Парашка упрятала волосы под платок, радостно суетясь.

– Ой, Гришенька, родненький. Чичас. Все будет.

– То-то, стерва! – сказал Распутин.

Дедушка Силантий с бельмом на глазу вперся в горницы.

– Уж ты скажи мне, Гриша, откель богатство тако?

Распутин отбросил вожжи, отряхнул штаны.

– Что нам деньги! – отвечал, приосанясь. – Мы сами чистое золото… Теперь заживу. Заходи, дед, кады хошь. Будем кофий по утрам хлобыстать.

Вышел он на крыльцо, красуясь. Между прочим, чтобы похвастаться, развернул перед толпой свой тугой бумажник.

– Чтой-то, – сказал, – уже позабыл я, сколько деньжат в дорогу брал. Надо пересчитать.

Толпа затаила дыхание, тихо постанывая от зависти, пока в пальцах Гришки шелестели радужные пачки «катеринок».

– Ну, мужики, подходи по одному. Угощать стану!

Баб награждал конфетами полной горстью, а мужикам наливал по стакану чего-то коричневого, они выпивали и отходили прочь, делясь сомнениями:

– Не то! Не шибает… да и сладко, как патока.

– Вы еще недовольны, сиволапые! – грохотал с крыльца Распутин. – Я вас царской мадерой потчую, а вы кривитесь… Смотри!

Показывая пример, как надо пить мадеру, он запрокинул голову, разинул пасть пошире и между гнилых черенков зубов воткнул в себя горлышко бутылки. Вся деревня замерла, наблюдая, как двигается под бородищей Распутина острый кадык, как медленно, но верно иссякает содержимое посудины. Допил все вино до конца, а пустую бутылку далеко зашвырнул в сугроб.

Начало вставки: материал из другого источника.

/-- R156, R209, R211, R81: accesses as they perform. A queued access that may not perform stays; a load of this device's memory takes the row
as it stands, a store writes its enabled bits, and each leaves the queue; one to an address that holds no memory stops the machine. A
corrected row is stored back unchanged; the host reads and writes 64 B of stacks and channels, and of other memory only the description area, where a
store lands in the mailbox buffer; R11: in BADIMAGE the device answers none of it. -/
def Obligations.AccessesPerform : Prop :=
  (∀ (s : State) (q : QAcc), s.unit < 4096 → (s.ctx s.unit).q[s.arg]? = some q →
    let a := localOf q.addr
    let left := (s.ctx s.unit).q.filter fun p => !(p.op == q.op && p.idx == q.idx)
    (s.mayPerform s.unit s.arg = false → NoEffect s .queuedAccessPerform) ∧
    (s.mayPerform s.unit s.arg = true → q.ext = false → devOf q.addr = s.dev.devid.toNat →
      (homeOf a = .hole → (∃ d m p, q.what = .st d m p) ∨ q.what = .ld → exec .queuedAccessPerform s = .fault (.absentAddress a)) ∧
      (Plain s a →
        (∀ d m p, q.what = .st d m p → ∃ t, exec .queuedAccessPerform s = .next t ∧
          t = { s with mem := (s.storeMem a d m p).mem, poison := (s.storeMem a d m p).poison, ctxs := t.ctxs } ∧
          t.ctx s.unit = { s.ctx s.unit with q := left } ∧ ∀ n, n ≠ s.unit → t.ctx n = s.ctx n) ∧
        (q.what = .ld → bit (s.reg 0x301) 63 = false → s.isPoison a = false → ∃ t, exec .queuedAccessPerform s = .next t ∧
          CtxOnly s t s.unit { s.ctx s.unit with q := left, land := (t.ctx s.unit).land } ∧
          ∀ (k : Nat) (e : LandEntry), (s.ctx s.unit).land[k]? = some e →
            (e.op = q.op → e.sub = q.idx → e.got = false → e.kind = .row → ∃ e', (t.ctx s.unit).land[k]? = some e' ∧
              e' = { e with data := s.rawRow a, poison := none, got := true, arr := e'.arr }) ∧
            (e.op ≠ q.op ∨ e.sub ≠ q.idx ∨ e.got = true → (t.ctx s.unit).land[k]? = some e))))) ∧
  (∀ s : State, (s.isPoison s.unit = true ∨ s.lost s.unit = true → NoEffect s .correctedWriteback) ∧
    (s.wf → Plain s s.unit → s.isPoison s.unit = false → ∃ t, exec .correctedWriteback s = .next t ∧ t = { s with mem := t.mem } ∧
      ∀ b, t.byte b = s.byte b)) ∧
  ∀ (s : State) (a : Nat) (v : BitVec 512), s.wf → (s.dev.rst = .badImage → ∀ w, NoEffect s (.hostMemoryAccess a w v)) ∧ (s.dev.rst ≠ .badImage →
    (homeOf a = .desc → a < Config.capBase + 65536 → NoEffect s (.hostMemoryAccess a false v) ∧
      (0xC000 ≤ a - Config.capBase → a - Config.capBase < 0xD000 → ∃ t, exec (.hostMemoryAccess a true v) s = .next t ∧ t = { s with mem := t.mem } ∧
        ∀ b, t.byte b = if a / 64 * 64 ≤ b ∧ b < a / 64 * 64 + 64 then v.extractLsb' (8 * (b - a / 64 * 64)) 8 else s.byte b)) ∧
    ((homeOf a).array = 10 ∨ (homeOf a).array = 11 → s.lost a = false → s.isPoison a = false → bit (s.reg 0x301) 63 = false →
      NoEffect s (.hostMemoryAccess a false v) ∧ ∃ t, exec (.hostMemoryAccess a true v) s = .next t ∧ t = { s with mem := t.mem } ∧
        ∀ b, t.byte b = if a / 64 * 64 ≤ b ∧ b < a / 64 * 64 + 64 then v.extractLsb' (8 * (b - a / 64 * 64)) 8 else s.byte b) ∧
    ((homeOf a).array = 6 ∨ (homeOf a).array = 7 ∨ (homeOf a).array = 8 ∨ homeOf a = .hole → ∀ w, exec (.hostMemoryAccess a w v) s = .fault (.absentAddress a)))

/-- R25, R29, R36, R152, R153, R410: requests of other devices. A flit heard on a fibre of another die than its home's goes over the first bridge toward it; at its
home die WRITE stores its row, or a part of it under its mask (the form of which is the model's, log 26), READ answers with the row on VC3, an ATOMIC DEC of a
plain sync word takes one from it, RESP delivers a row to the load that waits for it; MAPNOTE does nothing but count as accepted; a flit from a slot that is
not locked is not taken. -/
def Obligations.DeviceRequests : Prop :=
  ∀ (s : State) (rx : Nat) (f : Flit),
    let a := localOf f.addr
    let links := fun t : State => t = { s with rxs := t.rxs, txs := t.txs, links := t.links }
    (rx < 256 → (s.rx rx).locked = false → ∀ i ∈ [Instr.write rx f, .read rx f, .atomic rx f, .resp rx f, .mapnote rx f], NoEffect s i) ∧
    (Heard s rx f ∨ 256 ≤ rx → ∃ t, exec (.mapnote rx f) s = .next t ∧ links t) ∧
    (∀ k, rx < 256 → Heard s rx f → s.hopFrom (slotDie rx) (flitHome f) = some k → ∀ i ∈ [Instr.write rx f, .read rx f, .atomic rx f, .resp rx f],
      ∃ t, exec i s = .next t ∧ links t ∧
        (t.links.get LinkQ.reset (linkKey (.bridge (bridgeAt (slotDie rx) k) (slotDie rx / 2 ^ k % 2 == 0)))).q.getLast? = some (f, 256 + flitHome f)) ∧
    (Taken s rx f →
      (homeOf a = .hole → exec (.read rx f) s = .fault (.absentAddress a) ∧ (f.rows ≠ 0 → exec (.write rx f) s = .fault (.absentAddress a))) ∧
      (s.wf → Plain s a → Plain s (rowBase a) → f.rows = 1 → ∃ t, exec (.write rx f) s = .next t ∧ RowIs s t a f.pay0 ∧ t.isPoison a = false ∧
        t = { s with mem := t.mem, poison := t.poison, rxs := t.rxs, txs := t.txs, links := t.links }) ∧
      (s.wf → Plain s a → Plain s (rowBase a) → isPart f = true → s.isPoison a = false → f.pay1 ≠ fullMask → ∃ t, exec (.write rx f) s = .next t ∧
        RowIs s t a ((s.rawRow a &&& ~~~f.pay1) ||| (f.pay0 &&& f.pay1)) ∧
        t = { s with mem := t.mem, rxs := t.rxs, txs := t.txs, links := t.links }) ∧
      (s.wp = none → Plain s a → s.isPoison a = false → bit (s.reg 0x301) 63 = false → ∃ t, exec (.read rx f) s = .next t ∧ links t ∧
        ∀ i : Nat, let r := s.flit 2 3 f.srcCore.toNat f.srcCtx.toNat f.part.toNat f.addr f.word.toNat 1 f.c (s.rawRow a) 0
          s.slotFor (rxDie rx) f.srcDev.toNat r = some i → slotDie i = rxDie rx → (t.tx i).q.getLast? = some r) ∧
      (let w := f.pay0.toNat / 2 ^ 512 % 2 ^ 32
       let y := rowBase a + 8 * (w % 2 ^ 5)
       bitsOf w 5 5 = 12 → bitsOf w 10 1 = 1 → bitsOf w 11 1 = 0 → bitsOf a 52 4 = 15 → s.syPresent y = true → SyncSound s y →
        (s.syWord y).kind = .plain → ∃ t, exec (.atomic rx f) s = .next t ∧
          SyncIs { s with rxs := t.rxs, txs := t.txs, links := t.links } t y ⟨.plain, (s.syWord y).val - 1⟩) ∧
      (∀ n q, s.tagHolder f = some n → n < 4096 → (s.ctx n).q.find? (fun q => (accRow f q).isSome && q.isLoad) = some q → q.what = .ld →
        ∃ t c, exec (.resp rx f) s = .next t ∧
        t = { s with rxs := t.rxs, txs := t.txs, links := t.links, ctxs := t.ctxs } ∧ t.ctx n = c ∧ (∀ m, m ≠ n → t.ctx m = s.ctx m) ∧
        c = { s.ctx n with land := c.land, q := (s.ctx n).q.filter fun p => !(p.op == q.op && p.idx == q.idx) } ∧
        ∀ (k : Nat) (e : LandEntry), (s.ctx n).land[k]? = some e → e.op = q.op → e.sub = q.idx → e.got = false → e.kind = .row →
          c.land[k]? = some { e with data := f.pay0, poison := none, got := true, arr := some (q.iss + 1400 + q.idx) }))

– Во как надо! Чай, мадера-то царская.

Ему не верили:

– Кака там царская! Небось на станции купил…

Исправник Казимиров вынес на крыльцо граммофон.

– Григорья Ефимыч, куда прикажете ставить?

– Да хоша в снег… Заводи погромче!

Расписанная лазоревыми цветочками широченная труба граммофона издала шипение, а потом на все село грянул Шаляпин и оглушил покровских баб и мужиков:

Люди гибнут за металл,

за-а мета-алл!

Сатана там правит бал,

там пра-авит бааааа…л!

Распутин показывал мужикам рубахи свои:

– Сама царицка и вышивала. Вот и метка ее на подоле.

Все поверили, что рубахи на Распутине истинно царские. Но поняли так, что Распутин царей обворовал.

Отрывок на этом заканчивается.